Canadian M&A Activity Softens in First Quarter

Mergers and acquisitions in Canada were down in the first quarter of 2013, reported Crosbie & Company. Led by activity in the real estate sector, the Financial Post Crosbie: Mergers & Acquisitions in Canada database found 195 transactions worth $25.9 billion in this period, which is the lowest in four years. Crosbie cited “macro-economic uncertainty, the impact of low rates, as well as certain sector-specific issues” as the potential causes of “lacklustre” M&A activity.


May 14, 2013; Toronto


M&A Activity Resumes Declining Trend – Approaching 2009 Levels

First quarter Canadian M&A activity was lacklustre and resumed the downward trend that began 5 quarters ago. According to the Financial Post Crosbie: Mergers & Acquisitions in Canada database, there were 196 transactions in Q1 worth $25.9 billion. Although the quarterly decline appeared pronounced with a decline in activity of 35% and 51% in value from the strong fourth quarter (301 transactions worth $52.8 billion), Q4 now looks like a relative outlier as M&A resumed its downward multi-quarter trend. Activity in Q1 was at the lowest level since Q1/2009 and has also declined below the general range of quarterly activity observed since the financial crisis.

“The softness is in many ways counterintuitive,” said Colin Walker, Managing Director at Crosbie & Company. “Many of conditions should be quite favourable for M&A transactions but obviously, something is holding the market back. Some of the culprits likely include the macro-economic uncertainty, the impact of low rates, as well as certain sector specific issues.”

Large transaction (over $1 billion) activity hit the lowest quarterly level since Q1 2010, with only three transactions announced and an aggregate value of $7.7 billion. The largest of these transactions was the acquisition of Primaris Retail Real Estate Investment Trust by H&R Real Estate Investment Trust for $4.6 billion. The other two transactions were the acquisition of Irish Life Group Limited by Great-West Lifeco Inc. for $1.8 billion and JSC Atomredmetzoloto’s acquisition of Uranium One Inc. for $1.3 billion.

Capital groups remained relatively active in the quarter with a total of 10 transactions over $100 million this quarter for an aggregate value of $8.1 billion. While down from 21 transactions last quarter, the showing this quarter is in line with the level of activity seen in most recent quarters. Canadian pension funds continued to be active, accounting for half of all the capital group announcements, three of which were real estate transactions; a continuation of the trend seen in recent quarter with pension funds actively acquiring local and international real estate assets. The largest capital group transaction in the quarter was the acquisition of Primaris Retail Real Estate Investment Trust by H&R Real Estate Investment Trust for $4.6 billion where Ontario Pension Board was one of the buyers.
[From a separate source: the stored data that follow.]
-- ==== Sys2Proof/Machine/Recipes.lean ====
section
/-! DEFINITION. Recompute recipes (spec/09 R163 to R172): what a body may hold, its read set, what a read of a pending register gives
(R159), replay, dropped granules and their storage. -/
namespace Sys2Proof.Machine

/-- R235: the checks of an LDK; the entry that maps KCBASE + a, and that address. -/
def State.checkLdk (s : State) (w : Wave) (a : Word) (off : Int) (wd : Nat) : Except (Nat × Word) (Tlb × Word) :=
  let l := s.launch w.launch
  let o := vaOf a off wd
  let va := BitVec.ofNat 64 (l.kcbase + o.toNat)
  if l.kcsize * 4096 < o.toNat + wd then .error (cRANGE, va)
  else if o.toNat % wd ≠ 0 then .error (cALIGN, va)
  else match s.checkVa w va wd aRD with
    | .error e => .error e
    | .ok e => .ok (e, va)

/-- Registers a body word reads and writes; none outside Table 9-2. -/
structure BodyUse where
  dst : List Nat
  vr : List Nat
  sr : List Nat
  deriving DecidableEq, Repr

/-- The word's fields that every body word must have (R164): guards 0b0000 and HOLD 00. -/
def bodyCtl (c : Ctl) : Bool := c.ga == Guard.always && c.gb == Guard.always && c.hold == .none

/-- Table 9-2, by word. -/
def bodyUse : Instr → Option BodyUse
  | .mov c d a | .not c d a | .iaddi c d a _ => if bodyCtl c then some ⟨[d], [a], []⟩ else none
  | .movi c d _ => if bodyCtl c then some ⟨[d], [], []⟩ else none
  | .movk c d _ _ => if bodyCtl c then some ⟨[d], [d], []⟩ else none
  | .iadd c d a b _ _ | .isub c d a b _ _ | .imul c d a b _ _ | .shl c d a b _ _ | .shr c d a b _ _ | .sar c d a b _ _
  | .rot c d a b _ _ | .lea c d a b _ _ => if bodyCtl c then some ⟨[d], a :: vsV b, vsS b⟩ else none
  | .imulh c d a b _ | .imin c d a b _ | .imax c d a b _ | .bfx c d a b _ =>
    if bodyCtl c then some ⟨[d], a :: vsV b, vsS b⟩ else none
  | .and c d a b | .or c d a b | .xor c d a b => if bodyCtl c then some ⟨[d], a :: vsV b, vsS b⟩ else none
  | .imad c d a b e _ _ | .bfi c d a b e => if bodyCtl c then some ⟨[d], a :: e :: vsV b, vsS b⟩ else none
  | .iabs c d a _ _ | .ineg c d a _ _ | .popc c d a _ | .clz c d a _ | .brev c d a _ =>
    if bodyCtl c then some ⟨[d], [a], []⟩ else none
  | .fadd c d a b t r | .fsub c d a b t r | .fmul c d a b t r =>
    if bodyCtl c && (t == .f64 || t == .f32x2) && r != .sr then some ⟨[d], a :: vsV b, vsS b⟩ else none
  | .ffma c d a b e t r =>
    if bodyCtl c && (t == .f64 || t == .f32x2) && r != .sr then some ⟨[d], a :: e :: vsV b, vsS b⟩ else none
  | .ldk c d a _ w _ => if bodyCtl c && decide (w.code ≤ 3) then some ⟨[d], [a], []⟩ else none
  | .mfs c (.v d) n => if bodyCtl c && (n == .laneid || n == .waveid || n == .corepl || n == .diepl) then some ⟨[d], [], []⟩ else none
  | .pairWord h0 h1 _ =>
    if h0.g == Guard.always && h1.g == Guard.always && decide (h0.op.code ≤ 18) && decide (h1.op.code ≤ 18) then
      some ⟨halfWrites h0 ++ halfWrites h1, halfReads h0 ++ halfReads h1, []⟩
    else none
  | _ => none

/-- The body of a record (R55): the header's count of words, the rest zero. -/
def bodyWords (record : List Word) : Option (List Word) :=
  let n := (record.headD 0).toNat
  if n = 0 ∨ 4 < n ∨ (record.drop (n + 1)).any (fun x => x != 0) then none else some ((record.drop 1).take n)

/-- A body's words as instructions. -/
def bodyInstrs (body : List Word) : List (Option Instr) :=
  body.map (fun x => match decode x with
    | .ok i => some i
    | .error _ => none)

/-- A full word of a body, and no pair. -/
def isPair : Option Instr → Bool
  | some (.pairWord _ _ _) => true
  | _ => false

/-- The registers read before any body word writes them (R163): vector, then scalar. -/
def readSet : List (Option Instr) → List Nat → List Nat × List Nat
  | [], _ => ([], [])
  | i :: l, written =>
    match i.bind bodyUse with
    | none => readSet l written
    | some u =>
      let r := readSet l (written ++ u.dst)
      (u.vr.filter (fun x => !written.contains x) ++ r.1, u.sr ++ r.2)

/-- R164: the body may be defined for a launch with base block `b`. -/
def bodyOk (body : List Word) (b : Nat) : Bool :=
  let is := bodyInstrs body
  is.all (fun i => (i.bind bodyUse).isSome) && !isPair (is.getLastD none) &&
    (readSet is []).1.all (fun r => decide (r < 8 * b))

/-! ### Reading a register whose newest write is not ready (R159) -/

/-- A pending result is ready (R139): at its cycle; that of an outstanding operation by a WAIT, which takes its mark away (R236, log 53). -/
def Pend.ready (s : State) (p : Pend) : Bool :=
  match p.due with
  | .at c => decide (c ≤ s.ctl.cycle)
  | .op _ => false

/-- One bit of a free value for each element of `n` bits, spread over the element. -/
def elemMask (n : Nat) (m : Word) : Word := BitVec.ofNat 64 (digits n ((List.range (64 / n)).map (fun e => if m.getLsbD e then 2 ^ n - 1 else 0)))

/-- Each element of `n` bits from one of two values, as a free value says (R159, log 8). -/
def mix (n : Nat) (m old new : Word) : Word := (old &&& elemMask n m) ||| (new &&& ~~~(elemMask n m))

/-- The key of a free value for a register. -/
def Pend.freeKey (p : Pend) (lane : Nat) : Nat :=
  (match p.kind with
    | .vec => 0 | .scal => 1 | .lpred => 2 | .spred => 3) * 2 ^ 13 + p.idx * 32 + lane

/-- The value before a pending write, in a lane. -/
def Pend.was (p : Pend) (lane : Nat) (cur : Word) : Word :=
  match p.old.find? (fun x => x.1 == lane) with
  | some x => x.2
  | none => cur

/-- What a read gives of a value `cur` whose newest write is pending: old or new. Of an outstanding operation a lane's new value is not
known until it has landed. -/
def Pend.seen (s : State) (w : Wave) (p : Pend) (n lane : Nat) (cur : Word) : Word :=
  let k := p.freeKey lane
  let landed := mix n (s.free k) (p.was lane cur) cur
  match p.due with
  | .at _ => landed
  | .op id => match w.op? id with
    | none => landed
    | some o => match o.brought (p.idx - o.reg) lane with
      | none => cur
      | some true => landed
      | some false => mix n (s.free k) cur (s.free (k + 2 ^ 15))
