/-- Granules filled again one by one until none is left that the word needs; what is filled stays so while the word waits for the next.
`n` bounds their number. -/
def rematerialise (u : Use) : Nat → State → Wave → Remat
  | 0, _, w => .ready w
  | n + 1, s, w =>
    match s.rematReg w u with
    | none => .ready w
    | some r =>
      match w.granule r with
      | none => .ready w
      | some k =>
        if !s.canServe w 1 true then .waits w (s.writtenFor w u r)
        else match s.refill w k with
          | .error e => .fails e.1 e.2
          | .ok w1 => rematerialise u n (s.setWave w1) w1

/-- The state with the granules that the word has had filled again. -/
def State.refilled (s : State) (w w1 : Wave) : State := if w1 = w then s else (s.dropRemat w).setWave w1

/-- A purity violation noted (R102, R103). -/
def State.impure (s : State) (uid : Nat) : State :=
  let l := s.launch uid
  if l.purity then s else s.setLaunch { l with purity := true }

/-- A fetch outside the code object by a lane that executes is noted (R89, R102). -/
def State.fetched (s : State) (w : Wave) (pc : CodeAddr) (lanes : List Nat) : State :=
  if !w.hangArmed && lanes != [] && s.strayFetch (s.launch w.launch) pc then s.impure w.launch else s

/-- The tags of the granules of a wave that are dropped no more: by replay of these they were filled (R169). -/
def Wave.filledSince (old new : Wave) : List RTag :=
  ((old.dropped.filter (fun k => !new.dropped.contains k)).flatMap old.granRegs).filterMap old.replayTag

/-- The executing lanes of a pure launch in which a replay's LDK reads outside the inputs, each with the address (R89, R102). -/
def State.strayLanes (s : State) (w : Wave) (tags : List RTag) (lanes : List Nat) : List (Nat × Word) :=
  if tags = [] ∨ !(s.launch w.launch).pure then []
  else lanes.filterMap (fun i => (tags.findSome? (fun t => s.replayStray w t.id i)).map (fun a => (i, a)))

/-- The effect of a word whose checks are passed, with the dropped sources replayed (R169) and purity checked (R102). -/
def runBody' (u : Use) (body : Ex → Out) (s0 : State) (w : Wave) (filled : List RTag) (pc : CodeAddr) (active lanes targets : List Nat)
    (hnd : Bool) : Att :=
  let l := s0.launch w.launch
  let tags := w.replayed u
  let stray := s0.strayLanes w (tags ++ filled) lanes
  let s := if stray = [] then s0 else s0.impure w.launch
  let failing := lanes.filterMap (fun i => (tags.find? (fun t => (s.replay w t.id i).isNone)).map (fun t => (i, t)))
  let bad := failing.map (fun x => (x.1, cRECIPE, recipeAddr x.2.reg x.2.id)) ++
    (if l.puretrap then (stray.filter (fun x => !failing.any (fun y => y.1 == x.1))).map (fun x => (x.1, cPERM, x.2)) else [])
  let good := lanes.filter (fun i => !bad.any (fun x => x.1 == i))
  let faults := bad
  if u.impure ∧ l.pure ∧ l.puretrap then .out (.done (s.impure w.launch) { faults := targets.map (fun i => (i, cPERM, 0)) }) w lanes
  else
    let s1 := if u.impure ∧ l.pure then s.impure w.launch else s
    if good = [] ∧ faults ≠ [] then .out (.done s1 { faults := faults }) w lanes
    else match body ⟨s1, s.view w u, pc, active, good, hnd⟩ with
      | .hold s2 k => .out (.hold s2 k) w lanes
      | .done s2 r => .out (.done s2 { r with faults := faults ++ r.faults }) w lanes
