-- ==== Sys2Proof/Machine/Revocation.lean ====
section
/-! DEFINITION. Revocation requests and the abort engine (spec/07 R124 to R129; spec/25 R382). -/
namespace Sys2Proof.Machine

/-- The revocation record but for PHASE (Table 7-6). -/
def revRecord (seq reqid kind count deadline : Nat) (target : Option Nat) : Nat :=
  fieldAt 0 seq + fieldAt 64 reqid + fieldAt 80 kind + fieldAt 96 count + fieldAt 128 deadline + fieldAt 192 (target.getD 0) +
    fieldAt 224 target.isSome.toNat

/-- What Bishop may ask (R124, R125, R127, R382): a deadline far enough off, an id not pending, a place to name that is held and no
infrastructure frame; of kind 3 the whole grant; of kind 7 a quota within what the other tenants leave (R104). -/
def State.mayPost (s : State) (t : Nat) (k : PlaceKind) (count : Nat) (target : Option Nat) (deadline reqid : Nat) : Bool :=
  let ten := s.tenant t
  s.bound t && decide (ten.requests.length < 64) && !ten.requests.any (fun r => r.reqid == reqid) &&
  decide (s.time t + 1000 * ten.revmin ≤ deadline) && (k == .quota || decide (0 < count)) &&
  target.all (fun p => ten.holds k p && decide (p < 2 ^ 32) && !(k == .frame && ten.infra p)) &&
  (match k with
    | .tset => target.any (fun p => (ten.grant (p / 2 ^ 30)).2 == count)
    | .quota => target.isNone && decide (count ≤ s.quotaLeft t)
    | _ => true)

/-- A place marked REVOKING (R125): TBLD and BNDQ see it. -/
def State.markRevoking (s : State) (t : Nat) (k : PlaceKind) (p : Nat) : State :=
  let ten := s.tenant t
  let s1 := s.setTenant { ten with
    places := updWhere (fun e => e.kind == k && e.place == p) (fun e => { e with revoking := true }) ten.places }
  match k, ten.place? k p with
  | .frame, some e => if e.phys < 2 ^ 24 then s1.setFrame e.phys { s1.frame e.phys with revoking := true } else s1
  | _, _ => s1

/-- REVOCATION_POST (R124, R125): the record at index item 7 mod 64, its last word last; the target is marked; the post is an upcall. -/
def execRevocationPost (t : Nat) (k : PlaceKind) (count : Nat) (target : Option Nat) (deadline reqid : Nat) (s : State) : Res1 :=
  .next (
    let ten := s.tenant t
    if !s.mayPost t k count target deadline reqid then s
    else
      let words := recordWords (revRecord s.ctl.seq reqid k.code count deadline target)
      let phase := (ten.revCount / 64 + 1) % 2
      let s1 := match s.tfnAddr t ten.revTfn with
        | some ma =>
          let a := ma + 64 * (ten.revCount % 64)
          (s.deviceStore a (wordBytes (words.take 7))).deviceStore (a + 56) (bytesOf 8 phase)
        | none => s
      let s2 := s1.setTenant { s1.tenant t with
        revCount := (ten.revCount + 1) % 2 ^ 64, requests := ten.requests ++ [⟨reqid, k, count, target, deadline, [], s.time t⟩] }
      let s3 := match target with
        | some p => s2.markRevoking t k p
        | none => if k == PlaceKind.quota then s2.setReuse s2.tasks.reuse else s2
      ((s3.takeSeq).upcall t 0xFF02 0 0).wakeRuntime t)

/-! ### The abort engine -/

/-- The launches that use a place and must be stopped first (R127, Table 7-7): each with its core places there. -/
def State.usersOf (s : State) (t : Nat) (k : PlaceKind) (p : Nat) : List (Nat × Nat) :=
  let ten := s.tenant t
  (s.cores.ctxs.filter (fun c =>
    let l := s.launch c.launch
    l.tenant == t && (match k with
      | .core => c.place == p
      | .bank => c.place == p / 32 && l.bankCode (p % 32) != 0
      | .queue => (ten.place? .queue p).isSome && c.needsQueue p
      | .chan => l.chans.any (fun ch => l.chbase + ch.id == p)
      | .frame | .tset | .lane | .quota => false))).map (fun c => (c.launch, c.place))

/-- The places to seize (R127, R382): TARGET first where it is not yielded, then the highest-numbered held; infrastructure frames
are passed over. A kind-3 request takes its own grant's sets. -/
def State.toSeize (s : State) (t : Nat) (r : RevReq) : List Nat :=
  let ten := s.tenant t
  let held := (ten.placesOf r.kind).filter (fun p => !(r.kind == .frame && ten.infra p) &&
    !(r.kind == .tset && r.target.any (fun x => x / 2 ^ 30 != p / 2 ^ 30)))
  let first := r.target.toList.filter (fun p => !r.yielded.contains p && held.contains p)
  (first ++ (sortBy (fun a b => decide (b ≤ a)) held).filter (fun p => !first.contains p)).take (r.count - r.yielded.length)

/-- Bytes stored into the repossession area, 128 at a time (R128): each piece lies in one frame. -/
def repoWrite (t : Nat) : Nat → Nat → List Byte → State → State
  | 0, _, _, s => s
  | n + 1, off, l, s =>
    let ten := s.tenant t
    let s1 := match s.tfnAddr t (ten.repoTfn + off / 2 ^ 16) with
      | some ma => s.deviceStore (ma + off % 2 ^ 16) (l.take 128)
      | none => s
    repoWrite t n (off + 128) (l.drop 128) s1

/-- Contents saved at the write offset, which advances; nothing where they would pass the area's end (R128). -/
def State.repossess (s : State) (t : Nat) (l : List Byte) : Option State :=
  let ten := s.tenant t
  if ten.repoFrames * 2 ^ 16 < ten.repOff + l.length then none
  else
    let s1 := repoWrite t (l.length / 128) ten.repOff l s
    some (s1.setTenant { s1.tenant t with repOff := ten.repOff + l.length })

/-- The loss-log entry but for PHASE (Table 7-8). -/
def lossEntry (seq kind place len off : Nat) (nosave : Bool) : Nat :=
  fieldAt 0 seq + fieldAt 64 kind + fieldAt 72 nosave.toNat + fieldAt 96 place + fieldAt 128 off + fieldAt 192 len

/-- A seizure noted (R129): LOSS, and an entry while fewer than 256 are unacknowledged, its last word last. -/
def State.noteLoss (s : State) (t : Nat) (k : PlaceKind) (place len off : Nat) (nosave : Bool) : State :=
  let ten := s.tenant t
  let t1 := { ten with loss := ten.loss ||| (1#8 <<< k.code) }
  if 256 ≤ ten.losses.length then s.setTenant { t1 with lossDropped := ten.lossDropped + 1 }
  else
    let v := lossEntry s.ctl.seq k.code place len off nosave + fieldAt 255 ((ten.lossCount / 256 + 1) % 2)
    let s1 := match s.tfnAddr t ten.lossTfn with
      | some ma =>
        let a := ma + 32 * (ten.lossCount % 256)
        (s.deviceStore a (bytesOf 24 v)).deviceStore (a + 24) (bytesOf 8 (v / 2 ^ 192))
      | none => s
    (s1.setTenant { t1 with lossCount := (ten.lossCount + 1) % 2 ^ 64, losses := ten.losses ++ [⟨s.ctl.seq, k.code⟩] }).takeSeq

/-- The contents of a translation set (Table 7-7): per way, the TBRD value, then the VA. -/
def setContents (ten : Tenant) (p : Nat) : List Byte :=
  let arr := p / 2 ^ 30
  let set := (ten.grant arr).1 + p % 2 ^ 30
  wordBytes ((List.range 8).flatMap (fun w => match ten.tlb.find? (fun e => e.arr == arr && e.set == set && e.way == w) with
    | some e => [tbrdVal e (e.page * pageSize arr), BitVec.ofNat 64 (e.page * pageSize arr)]
    | none => [0, 0]))

/-- What a seizure saves: none where the row of Table 7-7 names nothing; `some none` where it may not be saved (R127, PROT). -/
def State.contentsOf (s : State) (t : Nat) (k : PlaceKind) (p : Nat) : Option (Option (List Byte)) :=
  let ten := s.tenant t
  match k, ten.place? k p with
  | .frame, some e =>
    if 2 ^ 24 ≤ e.phys ∨ (s.frame e.phys).prot then some none else some (some (s.readMem (e.phys * 2 ^ 16) (2 ^ 16)))
  | .tset, _ => some (some (setContents ten p))
  | _, _ => none

/-- The tenant's least recently used entries invalidated down to a number (R104); the table lists the most recent first. -/
def State.shrinkReuse (s : State) (t n : Nat) : State :=
  let keep := (s.tasks.reuse.filter (fun e => e.tenant == t)).take n
  s.setReuse (s.tasks.reuse.filter (fun e => e.tenant != t || keep.contains e))

/-- One place seized (R127 to R129). -/
def State.seize (s : State) (t : Nat) (k : PlaceKind) (p : Nat) : State :=
  let off := (s.tenant t).repOff
  let drop := fun (u : State) => match k with
    | .frame => (u.dropFrameTlb t p).releasePlace t k p
    | _ => u.releasePlace t k p
  match s.contentsOf t k p with
  | none => (drop s).noteLoss t k p 0 0 false
  | some none => (drop s).noteLoss t k p 0 0 true
  | some (some l) => match s.repossess t l with
    | some s1 => (drop s1).noteLoss t k p l.length off false
    | none => (drop s).noteLoss t k p 0 0 true

/-- Launches stopped for what is seized from under them wait for it: they resume only when it is held again (R127). -/
def State.awaitUnit (s : State) (uid : Nat) (k : PlaceKind) (p : Nat) : State :=
  let l := s.launch uid
  if l.awaits.contains (k, p) then s else s.setLaunch { l with awaits := l.awaits ++ [(k, p)] }

/-- ABORT_ENGINE_SEIZE (R127): at the deadline of an unsatisfied request. Launches that use a place to be seized are stopped by
force first, and the engine acts once they are saved. A suspended tenant's deadlines do not run (R125). -/
def execAbortEngineSeize (t reqid : Nat) (s : State) : Res1 :=
  .next (
    let ten := s.tenant t
    match ten.requests.find? (fun r => r.reqid == reqid) with
    | none => s
    | some r =>
      if ten.suspended ∨ s.time t < r.deadline then s
      else if r.kind = .quota then
        let n := s.reuseCount t - r.count
        if r.yielded ≠ [] ∨ n = 0 then s.retireRequest t r else ((s.shrinkReuse t r.count).noteLoss t .quota 0 n 0 false).retireRequest t r
      else
        let ps := s.toSeize t r
        let users := ps.flatMap (fun p => (s.usersOf t r.kind p).map (fun x => (x, p)))
        if users ≠ [] then users.foldl (fun u x => (u.stop x.1.1 [x.1.2] true).awaitUnit x.1.1 r.kind x.2) s
        else (ps.foldl (fun u p => u.seize t r.kind p) s).retireRequest t r)

end Sys2Proof.Machine
end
Real Estate was the most active industry sector this quarter with a total of 69 deals (worth $11.5 billion), representing 35% of total M&A activity. Consumable Fuels was the second most active sector with 30 transactions for a value of $3 billion. The top two sectors accounted for over 50% of total M&A activity and 56% of aggregate value. In the past 11 quarters, Real Estate has been the most active sector 8 times with Consumable Fuels being the most active the remaining three times.

“The weakness in M&A activity this quarter was very broad, impacting most sectors outside of Real Estate and Financial Services,” said Colin Walker. “Of particular note is the weakness in both Mining and Consumable Fuels which reflects the individual issues facing each of those sectors.”

Cross-border transactions played its usual central role in the Canadian M&A market accounting for 40% of all announcements in the quarter. While Canadian firms’ acquisitions of foreign companies exceeded foreign acquisitions of Canadian firms by a ratio of 2.2 to 1, it is notable that Canadian firms also outspent their foreign counterparts on cross-border acquisitions by a ratio of 2 to 1 which reflects the lack of any larger foreign take-overs in the quarter. The largest cross-border transaction in the quarter was the aforementioned Irish Life Group transaction.

“Canadian firms continue to actively pursue attractive foreign acquisitions, which is a testament to the relative strength of Canadian firms and is an encouraging indicator in spite of the sharp decline in overall activity this quarter,” commented Colin Walker.

The information above and on preceding pages is a summary of Crosbie & Company Inc.’s analysis of each quarter’s M&A activity. The data is compiled from Financial Post Crosbie: Mergers & Acquisitions in Canada, the most extensive database.